Collected data entries
---+---
/-! ### modGang -/

@[simp] theorem clk_modGang (s : State) (g : Nat) (f : Gang → Gang) : (s.modGang g f).clk = s.clk := rfl
@[simp] theorem us_modGang (s : State) (g : Nat) (f : Gang → Gang) : (s.modGang g f).us = s.us := rfl
@[simp] theorem mem_modGang (s : State) (g : Nat) (f : Gang → Gang) : (s.modGang g f).mem = s.mem := rfl
@[simp] theorem poison_modGang (s : State) (g : Nat) (f : Gang → Gang) : (s.modGang g f).poison = s.poison := rfl
@[simp] theorem hostMem_modGang (s : State) (g : Nat) (f : Gang → Gang) : (s.modGang g f).hostMem = s.hostMem := rfl
@[simp] theorem parts_modGang (s : State) (g : Nat) (f : Gang → Gang) : (s.modGang g f).parts = s.parts := rfl
@[simp] theorem acc_modGang (s : State) (g : Nat) (f : Gang → Gang) : (s.modGang g f).acc = s.acc := rfl
@[simp] theorem plmap_modGang (s : State) (g : Nat) (f : Gang → Gang) : (s.modGang g f).plmap = s.plmap := rfl
@[simp] theorem tlb_modGang (s : State) (g : Nat) (f : Gang → Gang) : (s.modGang g f).tlb = s.tlb := rfl
@[simp] theorem tickets_modGang (s : State) (g : Nat) (f : Gang → Gang) : (s.modGang g f).tickets = s.tickets := rfl
@[simp] theorem nextTicket_modGang (s : State) (g : Nat) (f : Gang → Gang) : (s.modGang g f).nextTicket = s.nextTicket := rfl
@[simp] theorem cores_modGang (s : State) (g : Nat) (f : Gang → Gang) : (s.modGang g f).cores = s.cores := rfl
@[simp] theorem slices_modGang (s : State) (g : Nat) (f : Gang → Gang) : (s.modGang g f).slices = s.slices := rfl
@[simp] theorem weaves_modGang (s : State) (g : Nat) (f : Gang → Gang) : (s.modGang g f).weaves = s.weaves := rfl
@[simp] theorem cohorts_modGang (s : State) (g : Nat) (f : Gang → Gang) : (s.modGang g f).cohorts = s.cohorts := rfl
@[simp] theorem launches_modGang (s : State) (g : Nat) (f : Gang → Gang) : (s.modGang g f).launches = s.launches := rfl
@[simp] theorem ops_modGang (s : State) (g : Nat) (f : Gang → Gang) : (s.modGang g f).ops = s.ops := rfl
@[simp] theorem bonds_modGang (s : State) (g : Nat) (f : Gang → Gang) : (s.modGang g f).bonds = s.bonds := rfl
@[simp] theorem nextKey_modGang (s : State) (g : Nat) (f : Gang → Gang) : (s.modGang g f).nextKey = s.nextKey := rfl
@[simp] theorem slots_modGang (s : State) (g : Nat) (f : Gang → Gang) : (s.modGang g f).slots = s.slots := rfl
@[simp] theorem pendingOrder_modGang (s : State) (g : Nat) (f : Gang → Gang) : (s.modGang g f).pendingOrder = s.pendingOrder := rfl
@[simp] theorem watches_modGang (s : State) (g : Nat) (f : Gang → Gang) : (s.modGang g f).watches = s.watches := rfl
@[simp] theorem deps_modGang (s : State) (g : Nat) (f : Gang → Gang) : (s.modGang g f).deps = s.deps := rfl
@[simp] theorem ports_modGang (s : State) (g : Nat) (f : Gang → Gang) : (s.modGang g f).ports = s.ports := rfl
@[simp] theorem links_modGang (s : State) (g : Nat) (f : Gang → Gang) : (s.modGang g f).links = s.links := rfl
@[simp] theorem mailbox_modGang (s : State) (g : Nat) (f : Gang → Gang) : (s.modGang g f).mailbox = s.mailbox := rfl
@[simp] theorem alarm_modGang (s : State) (g : Nat) (f : Gang → Gang) : (s.modGang g f).alarm = s.alarm := rfl
@[simp] theorem status_modGang (s : State) (g : Nat) (f : Gang → Gang) : (s.modGang g f).status = s.status := rfl
@[simp] theorem fw_modGang (s : State) (g : Nat) (f : Gang → Gang) : (s.modGang g f).fw = s.fw := rfl
@[simp] theorem sensors_modGang (s : State) (g : Nat) (f : Gang → Gang) : (s.modGang g f).sensors = s.sensors := rfl
@[simp] theorem rails_modGang (s : State) (g : Nat) (f : Gang → Gang) : (s.modGang g f).rails = s.rails := rfl
@[simp] theorem tripped_modGang (s : State) (g : Nat) (f : Gang → Gang) : (s.modGang g f).tripped = s.tripped := rfl
@[simp] theorem hostReads_modGang (s : State) (g : Nat) (f : Gang → Gang) : (s.modGang g f).hostReads = s.hostReads := rfl
@[simp] theorem msix_modGang (s : State) (g : Nat) (f : Gang → Gang) : (s.modGang g f).msix = s.msix := rfl
@[simp] theorem doorbells_modGang (s : State) (g : Nat) (f : Gang → Gang) : (s.modGang g f).doorbells = s.doorbells := rfl
@[simp] theorem free_modGang (s : State) (g : Nat) (f : Gang → Gang) : (s.modGang g f).free = s.free := rfl
@[simp] theorem agenda_modGang (s : State) (g : Nat) (f : Gang → Gang) : (s.modGang g f).agenda = s.agenda := rfl
@[simp] theorem ev_modGang (s : State) (g : Nat) (f : Gang → Gang) : (s.modGang g f).ev = s.ev := rfl
@[simp] theorem issue_modGang (s : State) (g : Nat) (f : Gang → Gang) : (s.modGang g f).issue = s.issue := rfl
@[simp] theorem cur_modGang (s : State) (g : Nat) (f : Gang → Gang) : (s.modGang g f).cur = s.cur := rfl

/-! ### modLaunch -/

@[simp] theorem clk_modLaunch (s : State) (l : Nat) (f : Launch → Launch) : (s.modLaunch l f).clk = s.clk := rfl
@[simp] theorem us_modLaunch (s : State) (l : Nat) (f : Launch → Launch) : (s.modLaunch l f).us = s.us := rfl
@[simp] theorem mem_modLaunch (s : State) (l : Nat) (f : Launch → Launch) : (s.modLaunch l f).mem = s.mem := rfl
@[simp] theorem poison_modLaunch (s : State) (l : Nat) (f : Launch → Launch) : (s.modLaunch l f).poison = s.poison := rfl
@[simp] theorem hostMem_modLaunch (s : State) (l : Nat) (f : Launch → Launch) : (s.modLaunch l f).hostMem = s.hostMem := rfl
@[simp] theorem parts_modLaunch (s : State) (l : Nat) (f : Launch → Launch) : (s.modLaunch l f).parts = s.parts := rfl
@[simp] theorem acc_modLaunch (s : State) (l : Nat) (f : Launch → Launch) : (s.modLaunch l f).acc = s.acc := rfl
@[simp] theorem plmap_modLaunch (s : State) (l : Nat) (f : Launch → Launch) : (s.modLaunch l f).plmap = s.plmap := rfl
@[simp] theorem tlb_modLaunch (s : State) (l : Nat) (f : Launch → Launch) : (s.modLaunch l f).tlb = s.tlb := rfl
@[simp] theorem tickets_modLaunch (s : State) (l : Nat) (f : Launch → Launch) : (s.modLaunch l f).tickets = s.tickets := rfl
@[simp] theorem nextTicket_modLaunch (s : State) (l : Nat) (f : Launch → Launch) : (s.modLaunch l f).nextTicket = s.nextTicket := rfl
@[simp] theorem cores_modLaunch (s : State) (l : Nat) (f : Launch → Launch) : (s.modLaunch l f).cores = s.cores := rfl
@[simp] theorem slices_modLaunch (s : State) (l : Nat) (f : Launch → Launch) : (s.modLaunch l f).slices = s.slices := rfl
@[simp] theorem gangs_modLaunch (s : State) (l : Nat) (f : Launch → Launch) : (s.modLaunch l f).gangs = s.gangs := rfl
@[simp] theorem weaves_modLaunch (s : State) (l : Nat) (f : Launch → Launch) : (s.modLaunch l f).weaves = s.weaves := rfl
@[simp] theorem cohorts_modLaunch (s : State) (l : Nat) (f : Launch → Launch) : (s.modLaunch l f).cohorts = s.cohorts := rfl
@[simp] theorem ops_modLaunch (s : State) (l : Nat) (f : Launch → Launch) : (s.modLaunch l f).ops = s.ops := rfl
@[simp] theorem bonds_modLaunch (s : State) (l : Nat) (f : Launch → Launch) : (s.modLaunch l f).bonds = s.bonds := rfl
@[simp] theorem nextKey_modLaunch (s : State) (l : Nat) (f : Launch → Launch) : (s.modLaunch l f).nextKey = s.nextKey := rfl
@[simp] theorem slots_modLaunch (s : State) (l : Nat) (f : Launch → Launch) : (s.modLaunch l f).slots = s.slots := rfl
@[simp] theorem pendingOrder_modLaunch (s : State) (l : Nat) (f : Launch → Launch) : (s.modLaunch l f).pendingOrder = s.pendingOrder := rfl
@[simp] theorem watches_modLaunch (s : State) (l : Nat) (f : Launch → Launch) : (s.modLaunch l f).watches = s.watches := rfl
@[simp] theorem deps_modLaunch (s : State) (l : Nat) (f : Launch → Launch) : (s.modLaunch l f).deps = s.deps := rfl
@[simp] theorem ports_modLaunch (s : State) (l : Nat) (f : Launch → Launch) : (s.modLaunch l f).ports = s.ports := rfl
@[simp] theorem links_modLaunch (s : State) (l : Nat) (f : Launch → Launch) : (s.modLaunch l f).links = s.links := rfl
@[simp] theorem mailbox_modLaunch (s : State) (l : Nat) (f : Launch → Launch) : (s.modLaunch l f).mailbox = s.mailbox := rfl
@[simp] theorem alarm_modLaunch (s : State) (l : Nat) (f : Launch → Launch) : (s.modLaunch l f).alarm = s.alarm := rfl
@[simp] theorem status_modLaunch (s : State) (l : Nat) (f : Launch → Launch) : (s.modLaunch l f).status = s.status := rfl
@[simp] theorem fw_modLaunch (s : State) (l : Nat) (f : Launch → Launch) : (s.modLaunch l f).fw = s.fw := rfl
@[simp] theorem sensors_modLaunch (s : State) (l : Nat) (f : Launch → Launch) : (s.modLaunch l f).sensors = s.sensors := rfl
@[simp] theorem rails_modLaunch (s : State) (l : Nat) (f : Launch → Launch) : (s.modLaunch l f).rails = s.rails := rfl
@[simp] theorem tripped_modLaunch (s : State) (l : Nat) (f : Launch → Launch) : (s.modLaunch l f).tripped = s.tripped := rfl
@[simp] theorem hostReads_modLaunch (s : State) (l : Nat) (f : Launch → Launch) : (s.modLaunch l f).hostReads = s.hostReads := rfl
@[simp] theorem msix_modLaunch (s : State) (l : Nat) (f : Launch → Launch) : (s.modLaunch l f).msix = s.msix := rfl
@[simp] theorem doorbells_modLaunch (s : State) (l : Nat) (f : Launch → Launch) : (s.modLaunch l f).doorbells = s.doorbells := rfl
@[simp] theorem free_modLaunch (s : State) (l : Nat) (f : Launch → Launch) : (s.modLaunch l f).free = s.free := rfl
@[simp] theorem agenda_modLaunch (s : State) (l : Nat) (f : Launch → Launch) : (s.modLaunch l f).agenda = s.agenda := rfl
@[simp] theorem ev_modLaunch (s : State) (l : Nat) (f : Launch → Launch) : (s.modLaunch l f).ev = s.ev := rfl
@[simp] theorem issue_modLaunch (s : State) (l : Nat) (f : Launch → Launch) : (s.modLaunch l f).issue = s.issue := rfl
@[simp] theorem cur_modLaunch (s : State) (l : Nat) (f : Launch → Launch) : (s.modLaunch l f).cur = s.cur := rfl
---+---
- _Required action_: Retype exactly, and only, the lines above from the one where "g f).ops = s.ops := rfl" occurs up to and including the one where "g f).sensors = s.sensors := rfl" occurs.

- _Result for this task_:
@[simp] theorem ops_modGang (s : State) (g : Nat) (f : Gang → Gang) : (s.modGang g f).ops = s.ops := rfl
@[simp] theorem bonds_modGang (s : State) (g : Nat) (f : Gang → Gang) : (s.modGang g f).bonds = s.bonds := rfl
@[simp] theorem nextKey_modGang (s : State) (g : Nat) (f : Gang → Gang) : (s.modGang g f).nextKey = s.nextKey := rfl
@[simp] theorem slots_modGang (s : State) (g : Nat) (f : Gang → Gang) : (s.modGang g f).slots = s.slots := rfl
@[simp] theorem pendingOrder_modGang (s : State) (g : Nat) (f : Gang → Gang) : (s.modGang g f).pendingOrder = s.pendingOrder := rfl
@[simp] theorem watches_modGang (s : State) (g : Nat) (f : Gang → Gang) : (s.modGang g f).watches = s.watches := rfl
@[simp] theorem deps_modGang (s : State) (g : Nat) (f : Gang → Gang) : (s.modGang g f).deps = s.deps := rfl
@[simp] theorem ports_modGang (s : State) (g : Nat) (f : Gang → Gang) : (s.modGang g f).ports = s.ports := rfl
@[simp] theorem links_modGang (s : State) (g : Nat) (f : Gang → Gang) : (s.modGang g f).links = s.links := rfl
@[simp] theorem mailbox_modGang (s : State) (g : Nat) (f : Gang → Gang) : (s.modGang g f).mailbox = s.mailbox := rfl
@[simp] theorem alarm_modGang (s : State) (g : Nat) (f : Gang → Gang) : (s.modGang g f).alarm = s.alarm := rfl
@[simp] theorem status_modGang (s : State) (g : Nat) (f : Gang → Gang) : (s.modGang g f).status = s.status := rfl
@[simp] theorem fw_modGang (s : State) (g : Nat) (f : Gang → Gang) : (s.modGang g f).fw = s.fw := rfl
@[simp] theorem sensors_modGang (s : State) (g : Nat) (f : Gang → Gang) : (s.modGang g f).sensors = s.sensors := rfl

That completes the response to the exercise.